Der Schamane begann nun leise die Handtrommel zu schlagen und stimmte einen Singsang zu diesem monotonen Rhythmus an. Er bewegte sich mit kleinen tänzelnden Schritten um die Glut und warf gelegentlich, nach einem Griff in dem an seiner Seite hängenden Tragebeutel, eine Handvoll getrockneter Yageblätter hinein. Dichter, süßlich riechender Rauch erfüllte den Raum und mit tiefen Zügen atmeten wir ein.

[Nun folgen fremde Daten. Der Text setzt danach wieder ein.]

-- ==== Sys2Proof/Proofs/ExtensometerSamples.lean ====
section
/-! A Conditioned Sample at ES, stage by stage (R98, R101 to R106, R109, R110). -/

namespace Sys2Proof.Machine

/-! ## What ES leaves at its desk -/

/-- ES's desk: its own state, its tag to MS if it sends one, events and replies, over the paths `p`. -/
def EsDesk.does (p : Paths) (e : Es) (tag : Bool) (events : List Event) (replies : List Reply) : EsDesk :=
  ⟨e, { p with
    extTags := p.extTags ++ (if tag then [{ name := e.state.name, generation := e.generation }] else [])
    events := { p.events with es := p.events.es ++ events }
    replies := { p.replies with es := p.replies.es ++ replies } }⟩

theorem EsDesk.does_nothing (p : Paths) (e : Es) : EsDesk.does p e false [] [] = ⟨e, p⟩ := by simp [EsDesk.does]

section
variable {p : Paths} {e : Es} {tag : Bool} {events : List Event} {replies : List Reply}

theorem State.onEs_does {s : State} {f : EsDesk → EsDesk} (h : f ⟨s.es, s.paths⟩ = EsDesk.does p e tag events replies) :
    Host.Outcome.next (φ := Fault) (ρ := Refusal) (s.onEs f) = .next (s.esDoes p e tag events replies) :=
  congrArg Host.Outcome.next (State.onEs_eq_esDoes s f p e tag events replies (congrArg EsDesk.es h) (congrArg EsDesk.paths h))

theorem EsDesk.does_event (ev : Event) :
    EsDesk.event (EsDesk.does p e tag events replies) ev = EsDesk.does p e tag (events ++ [ev]) replies := by
  simp only [EsDesk.event, EsDesk.does, Paths.sendEvent, PerBlock.push_es, List.append_assoc]

theorem EsDesk.does_reply (r : Reply) :
    EsDesk.reply (EsDesk.does p e tag events replies) r = EsDesk.does p e tag events (replies ++ [r]) := by
  simp only [EsDesk.reply, EsDesk.does, Paths.sendReply, PerBlock.push_es, List.append_assoc]

theorem EsDesk.does_sendTag : EsDesk.sendTag (EsDesk.does p e false events replies) = EsDesk.does p e true events replies := by
  simp [EsDesk.sendTag, EsDesk.does]

theorem EsDesk.does_tagIfChanged (was : ExtName) :
    EsDesk.tagIfChanged (EsDesk.does p e false events replies) was =
      EsDesk.does p e (decide (e.state.name ≠ was)) events replies := by
  rw [EsDesk.tagIfChanged_does]
  simp [EsDesk.does]

/-- While no tag is sent ES's state may change. -/
theorem EsDesk.does_es (e' : Es) :
    { EsDesk.does p e false events replies with es := e' } = EsDesk.does p e' false events replies := rfl

end

/-! ## Stage 5 -/

section
variable {p p' : Paths} {e e' : Es} {tag : Bool} {events : List Event} (x : Sample)

theorem EsDesk.takeSample_records {d : EsDesk} (stages : (d.actOn x).seat x = EsDesk.does p' e' tag events []) :
    d.takeSample x = EsDesk.does p' (e'.recorded x) tag events [] := by
  unfold EsDesk.takeSample
  simp only [stages]
  rfl

/-- A state in which seating is judged: before a test (R98). -/
def ExtState.Seats (st : ExtState) : Prop := st = .notFitted ∨ st = .unseated ∨ st = .seated

theorem ExtState.not_seats_removalPending (sub : RemovalSub) : ¬ (ExtState.removalPending sub).Seats := by simp [ExtState.Seats]
theorem ExtState.not_seats_released : ¬ ExtState.released.Seats := by simp [ExtState.Seats]
theorem ExtState.not_seats_active : ¬ ExtState.active.Seats := by simp [ExtState.Seats]
theorem ExtState.not_seats_failed (c : FailCause) : ¬ (ExtState.failed c).Seats := by simp [ExtState.Seats]

theorem EsDesk.seat_elsewhere {d : EsDesk} (h : ¬ d.es.state.Seats) : d.seat x = d := by
  unfold EsDesk.seat
  split
  · exact absurd (.inl ‹_›) h
  · exact absurd (.inr (.inl ‹_›)) h
  · exact absurd (.inr (.inr ‹_›)) h
  · rfl

/-- Between the states of seating the name tells the state. -/
theorem ExtState.Seats.name_ne_iff {a b : ExtState} (ha : a.Seats) (hb : b.Seats) : a.name ≠ b.name ↔ a ≠ b := by
  obtain rfl | rfl | rfl := ha <;> obtain rfl | rfl | rfl := hb <;> decide

theorem seatedBy_seats (f : Option Fitted) (a b : Bool) : (seatedBy f a b).Seats := by
  unfold seatedBy ExtState.Seats
  split
  · exact .inl rfl
  · exact .inl rfl
  all_goals split
  all_goals first | exact .inr (.inl rfl) | exact .inr (.inr rfl)

theorem EsDesk.actOn_seats (seats : e.state.Seats) : EsDesk.actOn ⟨e, p⟩ x = ⟨e, p⟩ := by
  unfold EsDesk.actOn
  obtain h | h | h := seats <;> simp only [h]

theorem EsDesk.seat_judges (seats : e.state.Seats) (before : e.tag.state.judgesSeating = true) :
    EsDesk.seat ⟨e, p⟩ x =
      (let st := seatedBy e.fitted x.contactA x.contactB
       EsDesk.does p { e with state := st } (decide (st ≠ e.state)) [] []) := by
  have judged : EsDesk.seat ⟨e, p⟩ x =
      EsDesk.tagIfChanged ⟨{ e with state := seating e.fitted x.contactA x.contactB }, p⟩ e.state.name := by
    unfold EsDesk.seat
    obtain h | h | h := seats <;> simp only [h, before, if_true]
  rw [judged, seating_eq_seatedBy, ← EsDesk.does_nothing, EsDesk.does_tagIfChanged]
  simp only [(seatedBy_seats e.fitted x.contactA x.contactB).name_ne_iff seats]

theorem EsDesk.seat_afterwards (before : ¬ e.tag.state.judgesSeating = true) : EsDesk.seat ⟨e, p⟩ x = ⟨e, p⟩ := by
  unfold EsDesk.seat
  split <;> first | exact if_neg before | rfl

/-! ## Stage 4 (R110) -/

/-- RELEASED, with its event and tag (R112, R113). -/
theorem EsDesk.release_does (number : Option Nat) (source : Option Source) (inTime : Bool) (events : List Event) :
    EsDesk.release (EsDesk.does p e false events []) number source inTime =
      EsDesk.does (if inTime then { p with removals := p.removals ++ [.complete] } else p)
        { e with state := .released, timer := none } true (events ++ [.extReleased number source inTime]) [] := by
  cases inTime
  · show EsDesk.sendTag (EsDesk.event (EsDesk.does p { e with state := .released, timer := none } false events []) _) = _
    rw [EsDesk.does_event, EsDesk.does_sendTag]
    rfl
  · show EsDesk.sendTag (EsDesk.event
      (EsDesk.does { p with removals := p.removals ++ [.complete] } { e with state := .released, timer := none } false events []) _) = _
    rw [EsDesk.does_event, EsDesk.does_sendTag]
    rfl

theorem Sample.armsOpen_iff : x.armsOpen = true ↔ x.contactA = false ∧ x.contactB = false := by simp [Sample.armsOpen]

theorem EsDesk.judgeOpen_elsewhere {d : EsDesk} (h : ∀ sub, d.es.state ≠ .removalPending sub) : d.judgeOpen x = d := by
  unfold EsDesk.judgeOpen
  split
  · exact absurd ‹_› (h _)
  · rfl

section
variable {sub : RemovalSub} (pending : e.state = .removalPending sub)
include pending

theorem EsDesk.judgeOpen_closed (closed : ¬ x.armsOpen = true) : EsDesk.judgeOpen ⟨e, p⟩ x = ⟨e, p⟩ := by
  unfold EsDesk.judgeOpen
  simp only [pending]
  exact if_neg closed

end

section
variable (opened : x.armsOpen = true)
include opened

theorem EsDesk.judgeOpen_confirms (pending : e.state = .removalPending .awaitBoth) (inTime : e.timedOut = false) :
    EsDesk.judgeOpen ⟨e, p⟩ x = EsDesk.does p { e with state := .removalPending .awaitConfirm } false [] [] := by
  cases e
  simp only at pending inTime
  subst pending inTime
  exact (if_pos opened).trans (EsDesk.does_nothing _ _).symm

theorem EsDesk.judgeOpen_completes (pending : e.state = .removalPending .awaitArms) (inTime : e.timedOut = false) :
    EsDesk.judgeOpen ⟨e, p⟩ x =
      EsDesk.does { p with removals := p.removals ++ [.complete] } { e with state := .released, timer := none } true
        [.extReleased (some x.number) (some x.source) true] [] := by
  have released : EsDesk.judgeOpen ⟨e, p⟩ x = EsDesk.release ⟨e, p⟩ (some x.number) (some x.source) true := by
    cases e
    simp only at pending inTime
    subst pending inTime
    exact if_pos opened
  rw [released, ← EsDesk.does_nothing, EsDesk.release_does]
  rfl

theorem EsDesk.judgeOpen_late (pending : e.state = .removalPending .awaitBoth) (late : e.timedOut = true) :
    EsDesk.judgeOpen ⟨e, p⟩ x =
      EsDesk.does p { e with state := .released, timer := none } true
        [.extReleased (some x.number) (some x.source) false] [] := by
  have released : EsDesk.judgeOpen ⟨e, p⟩ x = EsDesk.release ⟨e, p⟩ (some x.number) (some x.source) false := by
    cases e
    simp only at pending late
    subst pending late
    exact if_pos opened
  rw [released, ← EsDesk.does_nothing, EsDesk.release_does]
  rfl

end

theorem EsDesk.judgeOpen_stays {sub : RemovalSub} (pending : e.state = .removalPending sub)
    (h : ¬ x.armsOpen = true ∨ sub = .awaitConfirm ∨ (sub = .awaitArms ∧ e.timedOut = true)) :
    EsDesk.judgeOpen ⟨e, p⟩ x = ⟨e, p⟩ := by
  by_cases opened : x.armsOpen = true
  · cases e
    simp only at pending h
    subst pending
    obtain closed | rfl | ⟨rfl, late⟩ := h
    · exact absurd opened closed
    · exact if_pos opened
    · subst late
      exact if_pos opened
  · exact EsDesk.judgeOpen_closed x pending opened

end

/-- ES on a sample in REMOVAL_PENDING (R105). -/
def Es.sees (e : Es) (x : Sample) : Es := { e with sourceSeen := some x.source }

theorem EsDesk.actOn_pending {e : Es} {p : Paths} {x : Sample} {sub : RemovalSub} (pending : e.state = .removalPending sub) :
    EsDesk.actOn ⟨e, p⟩ x = EsDesk.judgeOpen ⟨e.sees x, p⟩ x := by
  unfold EsDesk.actOn
  rw [show (EsDesk.mk e p).es.state = _ from pending]
  rfl

/-! ## The step -/

section
variable (s : State) {x : Sample} {rest : List Sample} (waiting : s.paths.samplesEs = x :: rest)
include waiting

theorem exec_conditionedSampleAtEs_of_waiting {p' : Paths} {e' : Es} {tag : Bool} {events : List Event}
    (stages : (EsDesk.actOn ⟨s.es, { s.paths with samplesEs := rest }⟩ x).seat x = EsDesk.does p' e' tag events []) :
    exec .conditionedSampleAtEs s = .next (s.esDoes p' (e'.recorded x) tag events []) := by
  refine State.onEs_does ?_
  simp only [waiting]
  exact EsDesk.takeSample_records x stages

/-- In REMOVAL_PENDING the source seen becomes the sample's, and the arms are judged. -/
theorem exec_conditionedSampleAtEs_pending {sub : RemovalSub} (pending : s.es.state = .removalPending sub) {p' : Paths} {e' : Es}
    {tag : Bool} {events : List Event} (state : ¬ e'.state.Seats)
    (judged : EsDesk.judgeOpen ⟨s.es.sees x, { s.paths with samplesEs := rest }⟩ x =
      EsDesk.does p' e' tag events []) :
    exec .conditionedSampleAtEs s = .next (s.esDoes p' (e'.recorded x) tag events []) := by
  refine exec_conditionedSampleAtEs_of_waiting s waiting ?_
  rw [EsDesk.actOn_pending pending, judged, EsDesk.seat_elsewhere]
  exact state

end

end Sys2Proof.Machine

open Sys2Proof Sys2Proof.Machine

/-- Settles O45: seating before a test (`EsDesk.seat_judges`), the arms in a removal (`EsDesk.judgeOpen_open`), the record in every
state. -/
theorem esJudgesSeatingAndOpening : Obligations.EsJudgesSeatingAndOpening := by
  intro s x rest waiting
  have records (seat : EsDesk.seat ⟨s.es, { s.paths with samplesEs := rest }⟩ x = ⟨s.es, { s.paths with samplesEs := rest }⟩)
      (acts : EsDesk.actOn ⟨s.es, { s.paths with samplesEs := rest }⟩ x = ⟨s.es, { s.paths with samplesEs := rest }⟩) :=
    exec_conditionedSampleAtEs_of_waiting s waiting ((congrArg (EsDesk.seat · x) acts).trans (seat.trans (EsDesk.does_nothing _ _).symm))
  refine ⟨fun seats => ⟨fun before => ?judged, fun after => ?after⟩, fun ended => ?ended, fun sub pending => ⟨?confirm, ?complete, ?late, ?rest⟩⟩
  case judged =>
    intro e
    refine exec_conditionedSampleAtEs_of_waiting s waiting (e' := { s.es with state := seatedBy s.es.fitted x.contactA x.contactB }) ?_
    rw [EsDesk.actOn_seats x seats]
    exact EsDesk.seat_judges x seats ((MotionState.judgesSeating_iff _).2 before)
  case after =>
    exact records (EsDesk.seat_afterwards x (mt (MotionState.judgesSeating_iff _).1 after)) (EsDesk.actOn_seats x seats)
  case ended =>
    refine records (EsDesk.seat_elsewhere x ?_) ?_
    · obtain h | ⟨c, h⟩ := ended
      · exact h ▸ ExtState.not_seats_released
      · exact h ▸ ExtState.not_seats_failed c
    · unfold EsDesk.actOn
      obtain h | ⟨c, h⟩ := ended <;> simp only [h]
  case confirm =>
    rintro opened rfl inTime
    exact exec_conditionedSampleAtEs_pending s waiting pending (ExtState.not_seats_removalPending _)
      (EsDesk.judgeOpen_confirms (e := s.es.sees x) x ((Sample.armsOpen_iff x).2 opened) pending inTime)
  case complete =>
    rintro opened rfl inTime
    exact exec_conditionedSampleAtEs_pending s waiting pending ExtState.not_seats_released
      (EsDesk.judgeOpen_completes (e := s.es.sees x) x ((Sample.armsOpen_iff x).2 opened) pending inTime)
  case late =>
    rintro opened rfl late
    exact exec_conditionedSampleAtEs_pending s waiting pending ExtState.not_seats_released
      (EsDesk.judgeOpen_late (e := s.es.sees x) x ((Sample.armsOpen_iff x).2 opened) pending late)
  case rest =>
    intro h
    rw [← Sample.armsOpen_iff] at h
    refine exec_conditionedSampleAtEs_pending s waiting pending (e' := s.es.sees x) ?_
      ((EsDesk.judgeOpen_stays (e := s.es.sees x) x pending h).trans (EsDesk.does_nothing _ _).symm)
    rw [show (s.es.sees x).state = _ from pending]
    exact ExtState.not_seats_removalPending sub
end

Ich starrte gebannt auf die Glut, die mir wie ein großes leuchtendes Auge entgegenblickte und fühlte, wie das Gewicht meines Körpers einer Schwerelosigkeit wich. Der Schlag der Trommel und der Gesang entfernten sich immer mehr. Ich schritt durch die Dunkelheit und nahm den Geruch feuchter, modernder Erde wahr. Blaues Licht tauchte vor mir auf und daraus schälte sich das Antlitz von Wagonata, meinem verstorbenen Großvater, heraus. Immer mehr Gestalten nahm ich wahr, wobei ich wußte, das diese ihr Leben ruhmvoll beendet hatten. Ihre Münder bewegten sich, doch konnte ich keinen Laut vernehmen. Weiter ging meine Wanderung durch das Reich der Toten, mit jedem Schritt dichten Nebel aufwallend. Ich glaubte aufwärts zu steigen und die dichten Schleier ließen mich vorwärts tasten. Von Irgendwo her vernahm ich ein immer rascher schlagendes Trommeln und einen beschwörenden Gesang, dessen Geschwindigkeit mich in ihren Bann schlug und mich vorwärts hasten ließ. Je schneller diese Töne wurden, um so eiliger lief ich die Stufen empor, bis schlagartig der Nebel zurückwich und ich tief unter mir, verschwindend klein, die Wälder meiner Heimat sah. Ich stand im Nichts und die Angst griff wie eine kalte Faust nach meinem Herz. Angesichts dieser Hilflosigkeit schrie ich auf und schlug mit den Armen um mich. Der Schrei brach als Ruf eines Adlers und kräftige Schwingen trugen mich durch die Lüfte. Der Wunsch, weiter nach oben zu steigen wurde übermächtig und mit kraftvollen Schlägen durchteilte ich die Wolken, tauchte ein in ein Meer aus Farben und Düften. Wohlige Schauer des Glücks und der Zufriedenheit durchströmten meinen Körper, während ich die Augen schloß und mich diesem Gefühl hingab. Ich spürte die Berührung des Vaters des Regenbogens.

Mit dem Wissen, den Stand eines Jägers erreicht zu haben, öffnete ich die Augen und sah, wie mir der Schamane das Symbol der Jägersippe über den Kopf streifte. Nun war ich Jaheira, der Jäger.